They may not be households words yet, but grains like freekeh, farro and quinoa, are becoming more popular as health-conscious consumers rediscover these ancient foods.

Used for centuries by different cultures, many of these grains are finding a new place in the American diet, largely because they are loaded with vitamins, minerals and other nutrients. Some of the grains are also gluten-free and can be ground into flour.

The grains blend easily into everyday meals, like salads, side dishes and baked goods.

At Sierra Nut House in north Fresno, Calif., owner JoAnn Sorrenti has long been a believer in the ancient grains. She stocks several types, including quinoa, freekeh and bulgur.

"I tried selling these 35 years ago and nobody bought them," Sorrenti says with a laugh. "Now, things have really turned around."

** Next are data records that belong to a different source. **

/-- 03_triad_scales.md, 'Example: a slow pair in a shuttle aisle': LAG of pair 2 comes from 0x043, and the pair keeps voting. -/
def slow : State := triads id (vote [dig 0 0, dig 1 1] (some 1) (some (0, 5))) rel3
theorem test_lag : raised (.skewWindowEnd 0) slow = [(0x43, 1)] ∧ (after (.skewWindowEnd 0) slow).vstate 2 = vsVOTING := by decide +kernel

/-- 10_can.md, 'Example: a brake bus goes bus-off': at TEC 256 the controller is BUS_OFF, 0x0E2 raises it, and mailbox 5 is HELD. -/
def brakeBus : State := at' stACTIVE (fun m => ((m.put Reg.CAN_STATUS_STATE cnPASSIVE 2).setMbState 2 5 mbSENDING).setCan 2
  (fun c => { c with matrix := some mx, attempt := some ⟨5, 3, false, [], []⟩ }))
theorem test_busOff : raised (.canBusError 2 ⟨256, 0⟩) brakeBus = [(0xE2, 1)] ∧ (after (.canBusError 2 ⟨256, 0⟩) brakeBus).canState 2 = cnBUSOFF ∧
    (after (.canBusError 2 ⟨256, 0⟩) brakeBus).mbState 2 5 = mbHELD := by decide +kernel
theorem test_tec248 : raised (.canBusError 2 ⟨248, 0⟩) brakeBus = [] ∧ (after (.canBusError 2 ⟨248, 0⟩) brakeBus).canState 2 = cnPASSIVE := by
  decide +kernel

/-- 11_gateway_legacy_bridge.md, 'Example: back-off and a lost FIFO word on a sorter rack': the bus request finds one buffered word,
the bridge grants the bus and discards it, and LBB_PREFETCH_DISCARD3 counts 1. -/
def rack : State := bridge (fun m => m.setLbb (fun l => { l with buffer := [⟨3, 0x410006, 9⟩] }))
theorem test_backOff : (after .busRequest rack).lbb.buffer = [] ∧ (after .busRequest rack).get Reg.LBB_PREFETCH_DISCARDw_WORDS 3 = 1 ∧
    (after .busRequest rack).out = [.fbg true] := by decide +kernel

/-- 08_porter.md, 'Example: both twins cold start in the same tick': unit 1, with its own echo on B and unit 2's frame on A, becomes
master. -/
theorem test_coldstart : (after (.coldstartRoleDecision (some 2) (some 1)) (master stSTARTING (fun m => (m.put Reg.CYC_STATUS_ROLE cyLISTENING).setCyc
    (fun c => { c with coldstartSent := true })))).cyc.masterNext = true := by decide +kernel

/-- CRC-32 and CRC-64 of the nine ASCII digits, as the definitions of the two codes publish them (R237, R83). -/
def nine : List Byte := [0x31, 0x32, 0x33, 0x34, 0x35, 0x36, 0x37, 0x38, 0x39]
theorem test_crc : crc32 nine = 0xCBF43926 ∧ crc64 nine = 0x6C40DF5F0B497347 := by decide +kernel

/-- An empty queue passes one nanosecond. -/
theorem test_idle : (match step State.reset with | .next t => t.mod.now | _ => 0) = 1 := by decide +kernel

end Sys2Proof.Tests
end

section
/-!
PROOF. O10: the rights to the Ledger MRAM (R181, R624). An access that the fabric does not grant ends in a bus error and
changes no byte; every write to the MRAM by an initiator other than LGR is such an access, and a lockstep pair's read below
SEC's own storage is granted.
-/

namespace Sys2Proof.Proofs

open Sys2Proof.Machine Sys2Proof.Laws
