/-- A word of the opcode with MSRC = 1 and a ROP is RSVD (30_encoding R95). -/
def ropWithMsrcIsReserved (opc : BitVec 8) : Prop :=
  ∀ w : Word, w.extractLsb' 0 8 = opc → w.getLsbD 12 = true → w.extractLsb' 8 4 ≠ 0 → decode w = .error .rsvd

/-- A word of the opcode, with no bit outside `mask`, whose field holds none of the legal values is PARAM
(30_encoding R106). -/
def otherFieldsAreParam (opc : BitVec 8) (mask : Word) (lo len : Nat) (legal : List (BitVec len)) : Prop :=
  ∀ w : Word, w.extractLsb' 0 8 = opc → w &&& ~~~mask = 0 → w.extractLsb' lo len ∉ legal → decode w = .error .param

/-- A1, A2, X1 and X2 of the 16 codes, all ones or zero, as the table of 42_rop R142 prints them. -/
def ropTable : List (Bool × Bool × Bool × Bool) :=
  [(false, false, false, false), (true, true, true, true), (true, true, false, false), (false, false, true, true),
   (true, false, true, false), (false, true, false, true), (false, true, true, false), (true, false, false, true),
   (true, false, false, false), (false, true, true, true), (false, true, false, false), (true, false, true, true),
   (false, false, true, false), (true, true, false, true), (true, true, true, false), (false, false, false, true)]

/-- All ones or zero. -/
def allOnes (b : Bool) : Word := if b then 0xFFFFFFFF else 0

/-- `M2` of 45_dither R211 at bit `k` of the row and the column. -/
def bayerBit (k y x : Nat) : Nat :=
  if y.testBit k then (if x.testBit k then 1 else 3) else (if x.testBit k then 2 else 0)

/-- The tables as 45_dither R211 builds them, at a row and a column. -/
def bayer (m : MatrixSize) (y x : Nat) : Nat :=
  match m with
  | .t4 => 4 * bayerBit 0 y x + bayerBit 1 y x
  | .t8 => 16 * bayerBit 0 y x + 4 * bayerBit 1 y x + bayerBit 2 y x
  | .t16 => 64 * bayerBit 0 y x + 16 * bayerBit 1 y x + 4 * bayerBit 2 y x + bayerBit 3 y x

/-- The accumulator before step `k` of a walk: a wrapping 32-bit sum (44_blit R183, 47_scan R250). -/
def errAt (e0 add1 add2 : Word) : Nat → Word
  | 0 => e0
  | k + 1 => errAt e0 add1 add2 k + if 0 < (errAt e0 add1 add2 k).toInt then add1 else add2

/-- How many of the first `k` error tests pass. -/
def passes (e0 add1 add2 : Word) (k : Nat) : Nat :=
  ((List.range k).filter fun j => decide (0 < (errAt e0 add1 add2 j).toInt)).length

/-- The 32-bit word of an integer (00_scope R8). -/
def word (v : Int) : Word := BitVec.ofInt 32 v

/-- The state with another destination rectangle. -/
def withRect (s : State) (x y w h : Word) : State :=
  { s with regs := { s.regs with rectX := x, rectY := y, rectW := w, rectH := h } }

/-- The pixels of a list share no memory with one another (20_memory R66). -/
def Apart (V : View) (pts : List (Int × Int)) : Prop :=
  ∀ p ∈ pts, ∀ q ∈ pts, p ≠ q → PixelsApart V V p.1 p.2 q.1 q.2

/-- No pixel of one list shares memory with a pixel of the other. -/
def ApartFrom (V W : View) (pts qts : List (Int × Int)) : Prop :=
  ∀ p ∈ pts, ∀ q ∈ qts, PixelsApart V W p.1 p.2 q.1 q.2

/-- The pair of a solid command (42_rop R152). -/
def solidPair (r : Regs) (rop : BitVec 4) (msrc : Bool) : Word × Word :=
  if msrc then (r.maskAnd, r.maskXor) else ((ropMask rop r.fgPixel).and, (ropMask rop r.fgPixel).xor)

/-- One read-modify-write of a pixel under an (AND, XOR) pair (44_blit R181). -/
def applyAt (V : View) (a x : Word) (m : Memory) (p : Int × Int) : Memory :=
  putPix V m p.1 p.2 ((getPix V m p.1 p.2 &&& a) ^^^ x)

/-- The state with the next event taken off the host's sequence. -/
def taken (s : State) (rest : List HostEvent) : State := { s with host := rest }

/-- The word offsets of the block whose writes a busy engine drops (10_state R22, R37). -/
def dropped (off : Nat) : Prop :=
  0x00C ≤ off ∧ off ≤ 0x01C ∨ 0x030 ≤ off ∧ off ≤ 0x064 ∨ 0x080 ≤ off ∧ off ≤ 0x0A4 ∨
    0x0C0 ≤ off ∧ off ≤ 0x0E0 ∨ 0x100 ≤ off ∧ off ≤ 0x114 ∨ 0x120 ≤ off ∧ off ≤ 0x12C

/-- The reserved offsets (10_state R36). -/
def reserved (off : Nat) : Prop :=
  0x068 ≤ off ∧ off ≤ 0x07C ∨ 0x0A8 ≤ off ∧ off ≤ 0x0BC ∨ 0x0E4 ≤ off ∧ off ≤ 0x0FC ∨
    0x118 ≤ off ∧ off ≤ 0x11C ∨ 0x130 ≤ off ∧ off ≤ 0x1FC

/-- A word offset of the block (10_state R20). -/
def wordOffset (off : Nat) : Prop := off % 4 = 0 ∧ off < 0x200

/-- The stored fields of a channel descriptor word (10_state R46). -/
def chanBits (v : Word) : Chan := { shift := v.extractLsb' 0 5, width := v.extractLsb' 8 4 }

/-- The registers that commands read, with their offsets, as the table of 10_state R22 prints them: the register that a
write of `v` changes, and what it stores (10_state R43, R46). -/
def registerTable : List (Nat × (Regs → Word → Regs)) :=
  [(0x010, fun r v => { r with opa := v }),
   (0x014, fun r v => { r with opb := v }),
   (0x018, fun r v => { r with opc := v }),
   (0x01C, fun r v => { r with opd := v }),
   (0x030, fun r v => { r with fgPixel := v }),
   (0x034, fun r v => { r with bgPixel := v }),
   (0x038, fun r v => { r with maskAnd := v }),
   (0x03C, fun r v => { r with maskXor := v }),
   (0x040, fun r v => { r with dst.base := v }),
   (0x044, fun r v => { r with dst.stride := v }),
   (0x048, fun r v => { r with dst.format := v.extractLsb' 0 3 }),
   (0x04C, fun r v => { r with dst.orgX := v }),
   (0x050, fun r v => { r with dst.orgY := v }),
   (0x054, fun r v => { r with dst.clipW := v }),
   (0x058, fun r v => { r with dst.clipH := v }),
   (0x05C, fun r v => { r with dst.chanR := chanBits v }),
   (0x060, fun r v => { r with dst.chanG := chanBits v }),
   (0x064, fun r v => { r with dst.chanB := chanBits v }),
   (0x080, fun r v => { r with src.base := v }),
   (0x084, fun r v => { r with src.stride := v }),
   (0x088, fun r v => { r with src.format := v.extractLsb' 0 3 }),
   (0x08C, fun r v => { r with src.orgX := v }),
   (0x090, fun r v => { r with src.orgY := v }),
   (0x094, fun r v => { r with src.clipW := v }),
   (0x098, fun r v => { r with src.clipH := v }),
   (0x09C, fun r v => { r with src.chanR := chanBits v }),
   (0x0A0, fun r v => { r with src.chanG := chanBits v }),
   (0x0A4, fun r v => { r with src.chanB := chanBits v }),
   (0x0C0, fun r v => { r with brAndBase := v }),
   (0x0C4, fun r v => { r with brXorBase := v }),
   (0x0C8, fun r v => { r with brStride := v }),
   (0x0CC, fun r v => { r with brW := v }),
   (0x0D0, fun r v => { r with brH := v }),
   (0x0D4, fun r v => { r with brAnchX := v }),
   (0x0D8, fun r v => { r with brAnchY := v }),
   (0x0DC, fun r v => { r with hatchLo := v }),
   (0x0E0, fun r v => { r with hatchHi := v }),
   (0x100, fun r v => { r with rectX := v }),
   (0x104, fun r v => { r with rectY := v }),
   (0x108, fun r v => { r with rectW := v }),
   (0x10C, fun r v => { r with rectH := v }),
   (0x110, fun r v => { r with srcX := v }),
   (0x114, fun r v => { r with srcY := v }),
   (0x120, fun r v => { r with errStart := v }),
   (0x124, fun r v => { r with errAdd1 := v }),
   (0x128, fun r v => { r with errAdd2 := v }),
   (0x12C, fun r v => { r with length := v })]

/-- The bits of a register that read back as written (10_state R43, R46). -/
def storedBits (off : Nat) : Word :=
  if off = 0x048 ∨ off = 0x088 then 0x00000007
  else if 0x05C ≤ off ∧ off ≤ 0x064 ∨ 0x09C ≤ off ∧ off ≤ 0x0A4 then 0x00000F1F
  else 0xFFFFFFFF

end Sys2Proof.Claims

open Sys2Proof Sys2Proof.Machine Sys2Proof.Claims
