/-- A pixel apart from all that a loop writes is as before the loop. -/
theorem PixelUpdate.getPix_foldl_apart (h : U.Ready l m) {W : View} {q : Int × Int}
    (hq : m.backs (pixBytes W q.1 q.2)) (ha : ∀ i ∈ l, PixelsApart U.dst W (U.dstAt i).1 (U.dstAt i).2 q.1 q.2) :
    getPix W (l.foldl U.round m) q.1 q.2 = getPix W m q.1 q.2 := by
  induction l generalizing m with
  | nil => rfl
  | cons i t ih =>
    have hq' : (U.round m i).backs (pixBytes W q.1 q.2) := Memory.backs_of_holes (putPix_holes _ _ _ _ _) hq
    rw [List.foldl_cons, ih h.round hq' fun j hj => ha j (by simp [hj]), U.getPix_round h hq (ha i (by simp))]

/-- A loop over pixels that lie apart, from one another and from the source pixels of the other rounds, leaves in each
the value of its source pixel at the start. -/
theorem PixelUpdate.getPix_foldl (h : U.Ready l m) (hnd : l.Nodup)
    (hsrc : ∀ i ∈ l, m.backs (pixBytes U.src (U.srcAt i).1 (U.srcAt i).2))
    (hdst : ∀ i ∈ l, ∀ j ∈ l, i ≠ j →
      PixelsApart U.dst U.dst (U.dstAt i).1 (U.dstAt i).2 (U.dstAt j).1 (U.dstAt j).2)
    (hfrom : ∀ i ∈ l, ∀ j ∈ l, i ≠ j →
      PixelsApart U.dst U.src (U.dstAt i).1 (U.dstAt i).2 (U.srcAt j).1 (U.srcAt j).2)
    {i : ι} (hi : i ∈ l) :
    getPix U.dst (l.foldl U.round m) (U.dstAt i).1 (U.dstAt i).2 =
      U.val i (getPix U.src m (U.srcAt i).1 (U.srcAt i).2) &&& ones U.dst.depth.bits := by
  induction l generalizing m with
  | nil => cases hi
  | cons j t ih =>
    obtain ⟨hj, hnd'⟩ := List.nodup_cons.1 hnd
    rw [List.foldl_cons]
    rcases List.mem_cons.1 hi with rfl | hit
    · obtain ⟨hm, hb⟩ := h
      have hbi := hb i (by simp)
      rw [U.getPix_foldl_apart (PixelUpdate.Ready.round ⟨hm, hb⟩)
        (Memory.backs_of_holes (putPix_holes _ _ _ _ _) hbi)
        fun k hk => hdst k (by simp [hk]) i (by simp) (by rintro rfl; exact hj hk)]
      exact getPix_putPix_self _ _ _ _ _ hm hbi
    · have hne : j ≠ i := by rintro rfl; exact hj hit
      rw [ih h.round hnd'
        (fun k hk => Memory.backs_of_holes (putPix_holes _ _ _ _ _) (hsrc k (by simp [hk])))
        (fun k hk k' hk' => hdst k (by simp [hk]) k' (by simp [hk']))
        (fun k hk k' hk' => hfrom k (by simp [hk]) k' (by simp [hk'])) hit,
        U.getPix_round h (hsrc i hi) (hfrom j (by simp) i hi hne)]

end

/-! ### The pixels of a rectangle -/

/-- The pixel of a rectangle at a (column, row) offset. -/
def Rect.pixelAt (R : Rect) (c : Nat × Nat) : Int × Int := (R.x c, R.y c)

/-- The pixels of a rectangle, as the statements list them. -/
def Rect.points (R : Rect) : List (Int × Int) := rectPoints R.x0 R.y0 R.w R.h

theorem Rect.points_eq_map (R : Rect) : R.points = (rectCells R.w R.h false false).map R.pixelAt := rfl

theorem Rect.pixelAt_mem_points {R : Rect} {c : Nat × Nat} (h : c ∈ rectCells R.w R.h false false) :
    R.pixelAt c ∈ R.points :=
  List.mem_map_of_mem h

theorem Rect.pixelAt_injective (R : Rect) : Function.Injective R.pixelAt := by
  rintro ⟨c, r⟩ ⟨c', r'⟩ h
  obtain ⟨hx, hy⟩ := Prod.mk.inj h
  simp only [Rect.x, Rect.y] at hx hy
  ext <;> simp only <;> omega

theorem Rect.bytes_eq_pixelBytes (R : Rect) : R.bytes = pixelBytes R.view R.points := by
  rw [pixelBytes, R.points_eq_map, List.flatMap_map]
  rfl

theorem Rect.backs_at {R : Rect} {m : Memory} (h : m.backs (pixelBytes R.view R.points)) {c : Nat × Nat}
    (hc : c ∈ rectCells R.w R.h false false) : m.backs (pixBytes R.view (R.pixelAt c).1 (R.pixelAt c).2) :=
  Memory.backs_mono (fun _ ha => List.mem_flatMap_of_mem (R.pixelAt_mem_points hc) ha) h

theorem Rect.apart_at {R : Rect} (h : Apart R.view R.points) {c c' : Nat × Nat}
    (hc : c ∈ rectCells R.w R.h false false) (hc' : c' ∈ rectCells R.w R.h false false) (hne : c ≠ c') :
    PixelsApart R.view R.view (R.pixelAt c).1 (R.pixelAt c).2 (R.pixelAt c').1 (R.pixelAt c').2 :=
  h _ (R.pixelAt_mem_points hc) _ (R.pixelAt_mem_points hc') (R.pixelAt_injective.ne hne)

/-! ### SOLIDFILL -/

/-- The rounds of SOLIDFILL. -/
def Rect.fillUpdate (R : Rect) (p : MaskPair) : PixelUpdate (Nat × Nat) :=
  { dst := R.view, src := R.view, dstAt := R.pixelAt, srcAt := R.pixelAt, val := fun _ d => applyPair d p.and p.xor }

theorem solidfillRun_eq_foldl (p : MaskPair) (R : Rect) (m : Memory) :
    solidfillRun p R m = (rectCells R.w R.h false false).foldl (R.fillUpdate p).round m := rfl

theorem solidfillRun_empty (p : MaskPair) {R : Rect} (h : R.w = 0 ∨ R.h = 0) (m : Memory) :
    solidfillRun p R m = m := by
  have hnil : rectCells R.w R.h false false = [] := by
    refine List.eq_nil_iff_forall_not_mem.2 fun c hc => ?_
    have := (mem_rectCells _ _ _ _ c).1 hc
    omega
  rw [solidfillRun_eq_foldl, hnil, List.foldl_nil]

theorem Rect.inside_of_empty {R : Rect} (h : R.w = 0 ∨ R.h = 0) : R.inside = true := by
  rcases h with h | h <;> simp [Rect.inside, View.rectInside, h]

/-- The memory that SOLIDFILL leaves on a surface: its rectangle filled when it lies inside, else as it was. -/
theorem exec_solidfill_mem {c : BitVec 4} {msrc : Bool} {s t : State} {V : View} (hV : s.regs.dst.view = some V)
    (h : exec (.solidfill c msrc) s = .next t) :
    t.regs = s.regs ∧ t.mem = if (s.regs.dstRect V).inside then
      solidfillRun (s.regs.fillMasks c msrc) (s.regs.dstRect V) s.mem else s.mem := by
  have hchecks : solidfillChecks s.regs = checkRect (s.regs.dstRect V) := by simp [solidfillChecks, hV]
  have ht : s.finish ((checkRect (s.regs.dstRect V)).ending s.res s.mem fun R =>
      solidfillRun (s.regs.fillMasks c msrc) R s.mem) = t := hchecks ▸ Host.Outcome.next.inj h
  subst ht
  rcases checkRect_cases (s.regs.dstRect V) with ⟨hempty, e⟩ | ⟨-, hin, e⟩ | ⟨-, hout, e⟩ <;> rw [e]
  · rw [if_pos (Rect.inside_of_empty hempty), solidfillRun_empty _ hempty]
    exact ⟨rfl, rfl⟩
  · rw [if_pos hin]
    exact ⟨rfl, rfl⟩
  · rw [if_neg (by simp [hout])]
    exact ⟨rfl, rfl⟩

theorem fillMasks_and (r : Regs) (c : BitVec 4) (msrc : Bool) :
    (r.fillMasks c msrc).and = (solidPair r c msrc).1 := by
  cases msrc <;> rfl

theorem fillMasks_xor (r : Regs) (c : BitVec 4) (msrc : Bool) :
    (r.fillMasks c msrc).xor = (solidPair r c msrc).2 := by
  cases msrc <;> rfl

/-! ### DCONV1 -/

/-- The rounds of DCONV1. -/
def RectPair.ditherUpdate (P : RectPair) (src : Surface) : PixelUpdate (Nat × Nat) :=
  { dst := P.dst.view, src := P.src.view, dstAt := P.dst.pixelAt, srcAt := P.src.pixelAt,
    val := fun c v => bitWord (mono (src.pixToRgb v) (P.dst.x c) (P.dst.y c)) }

/-- Without padding the rows of DCONV1 are one pass over the rectangle. -/
theorem dconv1Run_eq_foldl (src : Surface) (P : RectPair) (m : Memory) :
    dconv1Run src false P m = (rectCells P.dst.w P.dst.h false false).foldl (P.ditherUpdate src).round m := by
  rw [rectCells, List.foldl_flatMap]
  rfl

theorem chanTooWide_eq_false {S : Surface} (h : ¬wideChannel S) : S.chanTooWide = false := by
  simp only [wideChannel, not_or] at h
  simp [Surface.chanTooWide, Chan.tooWide, h]

/-- DCONV1 past its checks. -/
theorem exec_dconv1_inside {pad : Bool} {s : State} {D S : View} (hD : s.regs.dst.view = some D)
    (hS : s.regs.src.view = some S) (hd : D.depth = .bpp1) (hs : S.depth.bitfield = true)
    (hwide : ¬wideChannel s.regs.src) (hne : ¬((s.regs.dstRect D).w = 0 ∨ (s.regs.dstRect D).h = 0))
    (hDin : (s.regs.dstRect D).inside = true) (hSin : (s.regs.srcRect S).inside = true) :
    exec (.dconv1 pad) s = .next (s.complete s.res (dconv1Run s.regs.src pad
      { dst := s.regs.dstRect D, src := s.regs.srcRect S } s.mem)) := by
  have hchecks : dconv1Checks s.regs = .go { dst := s.regs.dstRect D, src := s.regs.srcRect S } := by
    simp [dconv1Checks, hD, hS, hd, hs, chanTooWide_eq_false hwide, checkPair, hne, hDin, hSin]
  show Host.Outcome.next (s.finish ((dconv1Checks s.regs).ending s.res s.mem _)) = _
  rw [hchecks]
  rfl

/-- The comparator's answer as a 1 bpp pixel (45_dither R216). -/
theorem bitWord_mono_and_ones (rgb : Word) (x y : Int) :
    bitWord (mono rgb x y) &&& ones 1 = if 255 < gray rgb + thresh .t16 x y then 1 else 0 := by
  unfold mono
  by_cases h : 255 < gray rgb + thresh .t16 x y
  · rw [if_pos h, decide_eq_true h]
    rfl
  · rw [if_neg h, decide_eq_false h]
    rfl

end Sys2Proof.Machine

namespace Sys2Proof.Claims

open Sys2Proof.Machine

/-- Settles O32: SOLIDFILL is a loop over pixels that lie apart. -/
theorem solidfillUpdatesEachPixelOnce : Obligations.SolidfillUpdatesEachPixelOnce := by
  rintro c msrc s V x0 y0 w h hm hV rfl rfl rfl rfl hin hapart hbacks
  obtain ⟨e, hexec, -⟩ := exec_finish (.solidfill c msrc) s
  obtain ⟨-, hmem⟩ := exec_solidfill_mem hV hexec
  rw [if_pos (show (s.regs.dstRect V).inside = true from hin)] at hmem
  have hready : ((s.regs.dstRect V).fillUpdate (s.regs.fillMasks c msrc)).Ready
      (rectCells (s.regs.dstRect V).w (s.regs.dstRect V).h false false) s.mem :=
    ⟨hm, fun _ hc => Rect.backs_at hbacks hc⟩
  refine ⟨_, hexec, ?_, ?_, ?_⟩ <;> rw [hmem]
  · intro p hp
    obtain ⟨k, hk, rfl⟩ := List.mem_map.1 hp
    rw [← fillMasks_and, ← fillMasks_xor]
    exact PixelUpdate.getPix_foldl hready (rectCells_nodup _ _ _ _) (fun _ hc => Rect.backs_at hbacks hc)
      (fun _ hi _ hj => Rect.apart_at hapart hi hj) (fun _ hi _ hj => Rect.apart_at hapart hi hj) hk
  · intro W q hq hfar
    exact PixelUpdate.getPix_foldl_apart hready hq
      fun k hk => hfar _ (Rect.pixelAt_mem_points (R := s.regs.dstRect V) hk) q (by simp)
  · have hframe := solidfillRun_writesOnly (s.regs.fillMasks c msrc) (s.regs.dstRect V) s.mem
    rw [Rect.bytes_eq_pixelBytes] at hframe
    exact hframe.2 hbacks

/-- Settles O29: DCONV1 without padding is a loop over pixels that lie apart. -/
theorem ditheredPixels : Obligations.DitheredPixels := by
  rintro s t D S x0 y0 sx0 sy0 w h hm hD hS hd hs hwide rfl rfl rfl rfl rfl rfl hDin hSin hapart hfrom hbD hbS hexec
    c r hc hr
  have hne : ¬((s.regs.dstRect D).w = 0 ∨ (s.regs.dstRect D).h = 0) := by
    rintro (h0 | h0)
    · exact absurd (h0 ▸ hc : c < 0) (Nat.not_lt_zero c)
    · exact absurd (h0 ▸ hr : r < 0) (Nat.not_lt_zero r)
  rw [exec_dconv1_inside hD hS hd hs hwide hne hDin hSin] at hexec
  obtain rfl := Host.Outcome.next.inj hexec
  have hmem : (c, r) ∈ rectCells (s.regs.dstRect D).w (s.regs.dstRect D).h false false :=
    (mem_rectCells _ _ _ _ _).2 ⟨hc, hr⟩
  have hpixel := PixelUpdate.getPix_foldl
    (U := RectPair.ditherUpdate { dst := s.regs.dstRect D, src := s.regs.srcRect S } s.regs.src)
    ⟨hm, fun _ hi => Rect.backs_at hbD hi⟩ (rectCells_nodup _ _ _ _)
    (fun _ hi => Rect.backs_at (R := s.regs.srcRect S) hbS hi) (fun _ hi _ hj => Rect.apart_at hapart hi hj)
    (fun _ hi _ hj _ => hfrom _ (Rect.pixelAt_mem_points (R := s.regs.dstRect D) hi) _
      (Rect.pixelAt_mem_points (R := s.regs.srcRect S) hj)) hmem
  rw [State.complete_mem, dconv1Run_eq_foldl]
  refine hpixel.trans ?_
  show bitWord _ &&& ones D.depth.bits = _
  rw [hd]
  exact bitWord_mono_and_ones _ _ _

end Sys2Proof.Claims
end

section
/-! PROOFS. Overwriting: a drawing command whose values do not depend on memory sets some bits and keeps the others, so
that running it twice is running it once, whether or not its pixels share memory (42_rop R153). -/

namespace Sys2Proof.Machine

open Sys2Proof.Claims

/-! ### A byte with some bits set to fixed values -/

/-- The byte `b` with the bits under `k` taken from `v`. -/
def overlay (b k v : Byte) : Byte := (b &&& ~~~k) ||| (v &&& k)

theorem overlay_getLsbD (b k v : Byte) (i : Nat) (hi : i < 8) :
    (overlay b k v).getLsbD i = if k.getLsbD i then v.getLsbD i else b.getLsbD i := by
  rw [overlay, BitVec.getLsbD_or, BitVec.getLsbD_and, BitVec.getLsbD_and, BitVec.getLsbD_not]
  cases k.getLsbD i <;> simp [hi]

theorem overlay_zero (b v : Byte) : overlay b 0 v = b := by
  have hnot : ~~~(0 : Byte) = BitVec.allOnes 8 := rfl
  rw [overlay, hnot, BitVec.and_allOnes]
  simp

theorem overlay_allOnes (b v : Byte) : overlay b (BitVec.allOnes 8) v = v := by
  rw [overlay, BitVec.not_allOnes, BitVec.and_zero, BitVec.and_allOnes, BitVec.zero_or]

The shop’s bistro regularly uses grains in its salads and recently, Chef Adrianna Oropeza prepared two grain salads: freekeh with orange and fennel; and quinoa and pumpkin.

"What I like about these grains is that not only are they healthy and good for you," Oropeza says. "But you can also mix them in with seasonal fruits and vegetables."

Oropeza says the grains vary in texture and are somewhat chewy and nutty in flavor. And cooking grains is not as difficult as you may think.

"In a lot of ways, it is just like cooking rice," she says. "You cook it until the water is absorbed."

She likes to cook grains with chicken broth for added flavor. And at home, she adds quinoa in her salads and soups.

Nutritionists say the ancient grains have stood the test of time for a reason. Amaranth has long been used in Mexico and contains more than three times the average amount of calcium. It is also high in iron, magnesium and is gluten-free. Cooked amaranth has a slight crunch, but remains soft on the inside.

Barley and bulgur are fiber rich at 17 percent and 20 percent. They are also easy to cook and are high in antioxidants, vitamins and minerals. Quinoa is a complete protein and is loaded with iron, vitamin B2 and manganese.

Freekeh is a wheat that has been harvested early and is roasted. It’s high in fiber and has a low glycemic index, making it attractive to diabetics. It has a similar flavor to bulgur with a firm, chewy texture.

Farro is prized for its nutty, cashew-like flavor, and is high in protein and calcium.

As chefs and home cooks are catching on to the grain craze, a few California farmers are also trying their hand at growing the crops.

Victoria Martinez of Ancient Grains Farm in Temecula, Calif., has planted amaranth, quinoa and chia. The family run farm was launched last year and is harvesting its first crop this fall.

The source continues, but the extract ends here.